[dns-operations] "How Dynamic are IP Addresses?" (SIGCOMM, January 2007)

Sean Donelan sean at donelan.com
Fri Sep 7 14:58:28 UTC 2007


On Mon, 3 Sep 2007, bmanning at vacation.karoshi.com wrote:
> 	it was a nifty preso - a couple of points that I brought
> 	up w/ the author:
>
> 	a) how does one get "off" the dynamic pool?
> 	b) granularity of pooling algo? - it does hid small static blocks
> 	c) no IPv6 support - e.g.
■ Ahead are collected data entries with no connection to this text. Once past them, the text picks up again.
/-- STACK_ACCESS by the steps of Table 9.3. A permitted read of a protected block without an uncorrectable codeword
answers OK with the block's first bytes; corrected codewords are counted. One with an uncorrectable codeword
answers UE, is counted and raises MEM_UNCORR. A codeword left uncorrectable is found again. A read of a block
without check bits answers NO_ECC and is counted. No read writes the stack. A permitted write puts its whole
block, its seal word and the dirty bit in place and no other byte. The seal of a write is the copied one, or
STORED for data from host memory or the cast store. A refused access answers DENIED or RESERVED and a host
access in Repose is unsupported; none of them is performed. One from outside to a fenced tile is absorbed
FENCED, and one to a held logical tile waits. An access to a bank in a near-bank operation waits there. A write
from outside between Q and resume is held. One to a slice whose stack interface is stopped waits for its first
edge. It says of this command, under conditions on the state and the operands alone, that it completes:
STACK_ACCESS. (spec/09_memory_boundary.md R290; spec/09_memory_boundary.md Table 9.3; spec/09_memory_boundary.md
R295; spec/09_memory_boundary.md R297; spec/09_memory_boundary.md R298; spec/11_cast_snapshots.md R339;
spec/14_bringup_reset_repose.md R440; spec/08_patina_quarantine_repair.md R259; spec/07_chisel_in_field_tests.md
R223; spec/04_block_seals.md R128; spec/09_memory_boundary.md R303; spec/09_memory_boundary.md R285) -/
def Obligations.StackAccesses : Prop :=
  (∀ (a : StackAcc) (s : State), s.stackOn a.tile = true → a.tile < numTiles → a.layer < numLayers → a.block < runtimeEnd a.layer →
    s.reaches a → (s.inRepose && isHost a.req) = false → s.stackPermits a = true → s.bankRun (bankKey a.tile a.layer (bankOf a.block)) = none →
    a.kind = .read →
    (s.readsRaw a.tile a.layer a.block = false → s.eccAt a.tile a.layer a.block a.ecc = .clean →
      ∃ t, exec (.stackAccess a) s = .next t ∧ OnlyChanges [.tiles, .data, .status] s t ∧ t.status = stOK ∧
        t.data = word (leNat ((s.stackBytes a.tile a.layer a.block).take 8))) ∧
    (∀ n, s.readsRaw a.tile a.layer a.block = false → s.eccAt a.tile a.layer a.block a.ecc = .corrected n →
      ∃ t, exec (.stackAccess a) s = .next t ∧ t.stack = s.stack ∧ t.status = stOK ∧
        t.reg (layerReg a.layer 0x118) = word (min ((s.reg (layerReg a.layer 0x118)).toNat + n) (regMask (layerReg a.layer 0x118)))) ∧
    (∀ cw, s.readsRaw a.tile a.layer a.block = false → s.eccAt a.tile a.layer a.block a.ecc = .uncorrectable cw →
      ∃ t, exec (.stackAccess a) s = .next t ∧ t.stack = s.stack ∧ t.status = stUE ∧
        t.data = word (leNat ((s.stackBytes a.tile a.layer a.block).take 8)) ∧
        (t.tile a.tile).core.sum.eccUncorr = (s.tile a.tile).core.sum.eccUncorr + 1 ∧
        (∃ e ∈ t.ev.flight, e.1 = a.tile ∧ e.2.code = 0x80 ∧ e.2.detail = pack [(60, 4, a.layer), (59, 1, 0), (32, 11, a.block), (0, 8, cw)])) ∧
    (s.readsRaw a.tile a.layer a.block = true →
      ∃ t, exec (.stackAccess a) s = .next t ∧ OnlyChanges [.tiles, .data, .status, .regs] s t ∧ t.status = stNO_ECC ∧
        t.data = word (leNat ((s.stackBytes a.tile a.layer a.block).take 8)) ∧ OnlyRegs [layerReg a.layer 0x128] s t ∧
        t.reg (layerReg a.layer 0x128) = word (min ((s.reg (layerReg a.layer 0x128)).toNat + 1) (regMask (layerReg a.layer 0x128))))) ∧
  (∀ (a : StackAcc) (bs : List Byte) (w : WriteSeal) (s : State), s.stackOn a.tile = true → a.tile < numTiles →
    a.layer < numLayers → a.block < runtimeEnd a.layer → s.reaches a → accVerified a = true → (s.inRepose && isHost a.req) = false → s.stackPermits a = true →
    s.bankRun (bankKey a.tile a.layer (bankOf a.block)) = none → a.kind = .write bs w → bs.length = blockBytes →
    (s.castPhase ≠ 3 ∨ (s.tile a.tile).core.castStop = false ∨ a.external = false) →
    ∃ t, exec (.stackAccess a) s = .next t ∧ OnlyChanges [.stack, .status] s t ∧ t.status = stOK ∧
      t.stackBytes a.tile a.layer a.block = bs ∧ t.isDirty a.tile a.layer a.block = true ∧
      t.stackSeal a.tile a.layer a.block = (match w with
        | .copied _ w => w
        | .stored f g => sealWord s.time.time (a.reader.getD a.tile) g 1 true (blockResidue f.toNat (unpackBlock f.toNat bs))) ∧
      (∀ x, x < stackBlock a.tile a.layer a.block * blockBytes ∨ (stackBlock a.tile a.layer a.block + 1) * blockBytes ≤ x →
        Memory.read t.stack.mem x = Memory.read s.stack.mem x) ∧ t.stack.sram = s.stack.sram ∧ t.stack.saveSram = s.stack.saveSram) ∧
  (∀ (a : StackAcc) (s : State), s.stackOn a.tile = true → a.tile < numTiles → a.layer < numLayers → a.block < layerBlocks a.layer →
    accVerified a = true → s.reachable a = true →
    (ownAccess a = false → (s.tile a.tile).core.router = true →
      ∃ t, exec (.stackAccess a) s = .next t ∧ OnlyChanges [.regs, .status] s t ∧ t.status = stFENCED ∧ OnlyRegs [Reg.mapAbsorbed] s t ∧
        (t.reg Reg.mapAbsorbed).toNat = min ((s.reg Reg.mapAbsorbed).toNat + 1) (regMask Reg.mapAbsorbed)) ∧
    ((ownAccess a = true ∨ (s.tile a.tile).core.router = false) → s.sliceHeld a = true →
      ∃ t, exec (.stackAccess a) s = .next t ∧ OnlyChanges [.stack, .dbg, .free, .time] s t ∧ t.time.time = s.time.time ∧
        t.stack = { s.stack with holdWaits := s.stack.holdWaits ++ [{ acc := a, job := .access }] }) ∧
    (s.reaches a → (s.inRepose && isHost a.req) = true →
      ∃ t, exec (.stackAccess a) s = .next t ∧ OnlyChanges [.regs, .status] s t ∧ t.status = stUR) ∧
    (s.reaches a → (s.inRepose && isHost a.req) = false → s.stackPermits a = false →
      ∃ t, exec (.stackAccess a) s = .next t ∧ OnlyChanges [.regs, .ev, .status] s t ∧ t.status = stDENIED) ∧
    (s.reaches a → (s.inRepose && isHost a.req) = false → s.stackPermits a = true → runtimeEnd a.layer ≤ a.block →
      exec (.stackAccess a) s = .next { s with status := stRESERVED }) ∧
    (s.reaches a → (s.inRepose && isHost a.req) = false → s.stackPermits a = true → a.block < runtimeEnd a.layer → s.castPhase = 3 →
      (s.tile a.tile).core.castStop = true → a.external = true → accWrites a = true →
      ∃ t, exec (.stackAccess a) s = .next t ∧ OnlyChanges [.regs, .stack, .status] s t ∧ t.status = stOK ∧
        t.stack.heldWrites = s.stack.heldWrites ++ [a] ∧ t.stack.mem = s.stack.mem ∧ t.stack.seals = s.stack.seals) ∧
    (s.reaches a → (s.inRepose && isHost a.req) = false → s.stackPermits a = true → a.block < runtimeEnd a.layer → s.castPhase ≠ 3 →
      s.bankRun (bankKey a.tile a.layer (bankOf a.block)) ≠ none →
      ∃ t, exec (.stackAccess a) s = .next t ∧ OnlyChanges [.regs, .stack, .dbg, .free, .time] s t ∧ OnlyRegs [layerReg a.layer 0x140] s t ∧
        t.stack.mem = s.stack.mem ∧ t.stack.seals = s.stack.seals ∧ t.bankWaits (bankKey a.tile a.layer (bankOf a.block)) =
          s.bankWaits (bankKey a.tile a.layer (bankOf a.block)) ++ [(s.time.time.toNat, { acc := a, job := .access })])) ∧
  (∀ (a : StackAcc) (s : State), s.stackLive = true → s.stackStopped a.tile = true → a.tile < numTiles → a.layer < numLayers →
    a.block < layerBlocks a.layer → accVerified a = true → s.reaches a →
    ∃ t, exec (.stackAccess a) s = .next t ∧ OnlyChanges [.stack, .dbg, .free, .time] s t ∧ t.time.time = s.time.time ∧
      t.stack = { s.stack with stopWaits := s.stack.stopWaits ++ [{ acc := a, job := .access }] })

/-- Near-bank commands, refreshes, re-encoding and the patrol scrub. A near-bank command that Table 9.3 refuses is
not performed: it halts with that status. One that may start occupies its bank; while the bank is busy, an
access waits or too many refreshes are postponed it stays in the stream. When it completes, 1.28 plinth cycles
after its start for each cycle it ran, its destination holds the computed bytes with the NEARBANK seal of R292
and no other block changes. One that hangs is stopped: the seal is the same, NB_HUNG is raised and the command
halts. A refresh in a busy bank, or in a slice whose controller SLICE_S scans, is postponed. A re-encode step
moves the slice's pointer past one block or ends the conversion; it changes no data and no seal word. A refresh
is the boundary from which a band governs. A patrol visit, which a block gets once in a pass, changes none
either, counts toward the pass and reports what it finds in a protected block. It says of each of these
commands, under conditions on the state and the operands alone, that it completes: REENCODE_STEP,
NEARBANK_COMMAND, NEARBANK_COMPLETE, NB_HUNG, REFRESH_DUE, PATROL_VISIT. (spec/09_memory_boundary.md R292;
spec/09_memory_boundary.md R293; spec/09_memory_boundary.md R294; spec/09_memory_boundary.md R295;
spec/09_memory_boundary.md R296; spec/09_memory_boundary.md R301; spec/09_memory_boundary.md R302) -/
def Obligations.NearBankAndScrub : Prop :=
  (∀ (u st why b : Nat) (n : NearBank) (s : State), s.stackOn u = true → n.layer < numLayers → s.mayRun u = true →
    (∀ x ∈ nbBlocks n, x < layerBlocks n.layer) → s.nbRefusal u n = some (st, why, b) →
    (s.tile u).core.cur.isSome = true → (s.tile u).core.halted = false →
    ∃ t, exec (.nearbankCommand u n) s = .next t ∧ OnlyTiles [u] s t ∧ t.status = st ∧ (t.tile u).core.halted = true ∧
      t.stack.nb = s.stack.nb ∧ (bit (s.inForce Reg.traceTraceCtl) 1 = false → t.stack = s.stack)) ∧
  (∀ (u : Nat) (n : NearBank) (s : State), s.stackOn u = true → n.layer < numLayers → s.mayRun u = true →
    (∀ x ∈ nbBlocks n, x < layerBlocks n.layer) → s.nbRefusal u n = none →
    (s.bankRun (bankKey u n.layer (bankOf n.dst)) = none → s.bankWaits (bankKey u n.layer (bankOf n.dst)) = [] →
      s.postponed (bankKey u n.layer (bankOf n.dst)) < s.refreshAllowance u n.layer →
      ∃ t, exec (.nearbankCommand u n) s = .next t ∧ OnlyChanges [.regs, .stack, .status, .dbg, .free, .time] s t ∧ t.status = stOK ∧
        t.time.time = s.time.time ∧ OnlyRegs [layerReg n.layer 0x130] s t ∧ t.stack.mem = s.stack.mem ∧ t.stack.seals = s.stack.seals ∧
        t.bankRun (bankKey u n.layer (bankOf n.dst)) = some { tile := u, cmd := n, start := s.time.time }) ∧
    (s.bankRun (bankKey u n.layer (bankOf n.dst)) ≠ none ∨ s.bankWaits (bankKey u n.layer (bankOf n.dst)) ≠ [] ∨
      s.refreshAllowance u n.layer ≤ s.postponed (bankKey u n.layer (bankOf n.dst)) →
      exec (.nearbankCommand u n) s = .next s)) ∧
  (∀ (u l bank cycles : Nat) (r : NbRun) (s : State), s.stackOn u = true → s.bankRun (bankKey u l bank) = some r → cycles ≤ 896 →
    s.bankWaits (bankKey u l bank) = [] → s.nbDue r cycles = true →
    ∃ t, exec (.nearbankComplete u l bank cycles) s = .next t ∧ OnlyChanges [.stack, .time, .arm, .dbg, .free] s t ∧
      t.time.time = (s.nbTime r cycles).time.time ∧ t.bankRun (bankKey u l bank) = none ∧
      t.postponed (bankKey u l bank) = 0 ∧ t.stackBytes r.tile r.cmd.layer r.cmd.dst = s.nbBytes r ∧
      t.stackSeal r.tile r.cmd.layer r.cmd.dst = sealWord t.time.time r.tile r.cmd.gen 4 false 0 ∧
      t.isDirty r.tile r.cmd.layer r.cmd.dst = true ∧
      (∀ x, x < stackBlock r.tile r.cmd.layer r.cmd.dst * blockBytes ∨ (stackBlock r.tile r.cmd.layer r.cmd.dst + 1) * blockBytes ≤ x →
        Memory.read t.stack.mem x = Memory.read s.stack.mem x) ∧ t.stack.sram = s.stack.sram ∧
      ∀ k, k ≠ stackBlock r.tile r.cmd.layer r.cmd.dst → tget emptySeal t.stack.seals k = tget emptySeal s.stack.seals k) ∧
  (∀ (u l bank : Nat) (r : NbRun) (s : State), s.stackOn u = true → s.bankRun (bankKey u l bank) = some r →
    s.bankWaits (bankKey u l bank) = [] → s.nbDue r 960 = true → (s.tile u).core.cur.isSome = true → bit (s.inForce Reg.traceTraceCtl) 1 = false →
    ∃ t, exec (.nbHung u l bank) s = .next t ∧ OnlyTiles [u] s t ∧ t.bankRun (bankKey u l bank) = none ∧ t.status = stNB_ABORTED ∧
      t.stackSeal r.tile r.cmd.layer r.cmd.dst = sealWord t.time.time r.tile r.cmd.gen 4 false 0 ∧
      (t.tile u).core.halted = true ∧ (∃ e ∈ t.ev.flight, e.1 = u ∧ e.2.code = 0x82) ∧
      (∀ x, x < stackBlock r.tile r.cmd.layer r.cmd.dst * blockBytes ∨ (stackBlock r.tile r.cmd.layer r.cmd.dst + 1) * blockBytes ≤ x →
        Memory.read t.stack.mem x = Memory.read s.stack.mem x)) ∧
  (∀ (u l bank : Nat) (s : State), s.stackOn u = true →
    ((s.bankRun (bankKey u l bank) ≠ none ∨ s.scanning u = true) →
      ∃ t, exec (.refreshDue u l bank) s = .next t ∧ OnlyChanges [.stack, .heat] s t ∧ t.stack.mem = s.stack.mem ∧
        t.stack.seals = s.stack.seals ∧ tget 0 (t.region (regionOf u)).refBand l = tget 0 (s.region (regionOf u)).bands l ∧ t.postponed (bankKey u l bank) = s.postponed (bankKey u l bank) + 1) ∧
    (s.bankRun (bankKey u l bank) = none → s.scanning u = false → exec (.refreshDue u l bank) s = .next (s.refreshBoundary (regionOf u) l))) ∧
  (∀ (u l b : Nat) (c : Convert) (s : State), s.stackOn u = true → u < numTiles → s.inRepose = false →
    tget none s.stack.convert l = some c → s.nextConvert u l = some b →
    (s.bankRun (bankKey u l (bankOf b)) = none →
      ∃ t, exec (.reencodeStep u l) s = .next t ∧ t.stack.mem = s.stack.mem ∧ t.stack.seals = s.stack.seals ∧ t.tiles = s.tiles ∧
        (t.reencodePtr u l = b + 1 ∨ (tget none t.stack.convert l = none ∧ ∃ r ∈ t.ev.queue, r.code = 0x83))) ∧
    (s.bankRun (bankKey u l (bankOf b)) ≠ none → exec (.reencodeStep u l) s = .next s)) ∧
  (∀ (u l b : Nat) (s : State), s.stackOn u = true → s.inRepose = false → u < numTiles → l < numLayers → b < layerBlocks l →
    bit (s.reg (layerReg l 0x110)) 32 = true → s.patrolDue u l b = true →
    (tget none s.stack.bad (stackBlock u l b) = none → tget 0 s.stack.patrol l + 1 ≠ numTiles * layerBlocks l →
      ∃ t, exec (.patrolVisit u l b .clean) s = .next t ∧ OnlyChanges [.stack] s t ∧ t.stack.mem = s.stack.mem ∧
        t.stack.seals = s.stack.seals ∧ tget 0 t.stack.patrol l = tget 0 s.stack.patrol l + 1 ∧ t.patrolDue u l b = false) ∧
    (tget none s.stack.bad (stackBlock u l b) = none → tget 0 s.stack.patrol l + 1 = numTiles * layerBlocks l →
      ∃ t, exec (.patrolVisit u l b .clean) s = .next t ∧ OnlyChanges [.stack, .regs] s t ∧ tget 0 t.stack.patrol l = 0 ∧
        t.reg (layerReg l 0x158) = word (min ((s.reg (layerReg l 0x158)).toNat + 1) (regMask (layerReg l 0x158)))) ∧
    (∀ cw, s.readsRaw u l b = false →
      ∃ t, exec (.patrolVisit u l b (.uncorrectable cw)) s = .next t ∧ t.stack.mem = s.stack.mem ∧ t.stack.seals = s.stack.seals ∧
        (∃ e ∈ t.ev.flight, e.1 = u ∧ e.2.code = 0x80 ∧ e.2.detail = pack [(60, 4, l), (59, 1, 1), (32, 11, b), (0, 8, cw)])))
RA/ND is invisable to this approach

Its a good paper, althought I wish people wouldn't assume media type and 
addressing method go together.

There are several plateaus of address stability with manual (usually 
years or less), lease-time (usually weeks or less), session (usually days 
or less), and transaction (usually hours or less) address assignments.
Any address management protocol (manual, dhcp, ppp, pppoe, nat, etc) could 
use any address lifetime, although each protocol tends to have a typical
duration.

A question is how quickly can you detect if a particular address block 
has either increased or decreased its address stability.  Has an address
block changed from a ppp-dial-up pool to a web server with manual 
addresses?

I also wonder if the difference between addresses is the result of 
red-lining.  Are the ratios different because red-lining has forced most
of the "good mail" servers to move to different address blocks?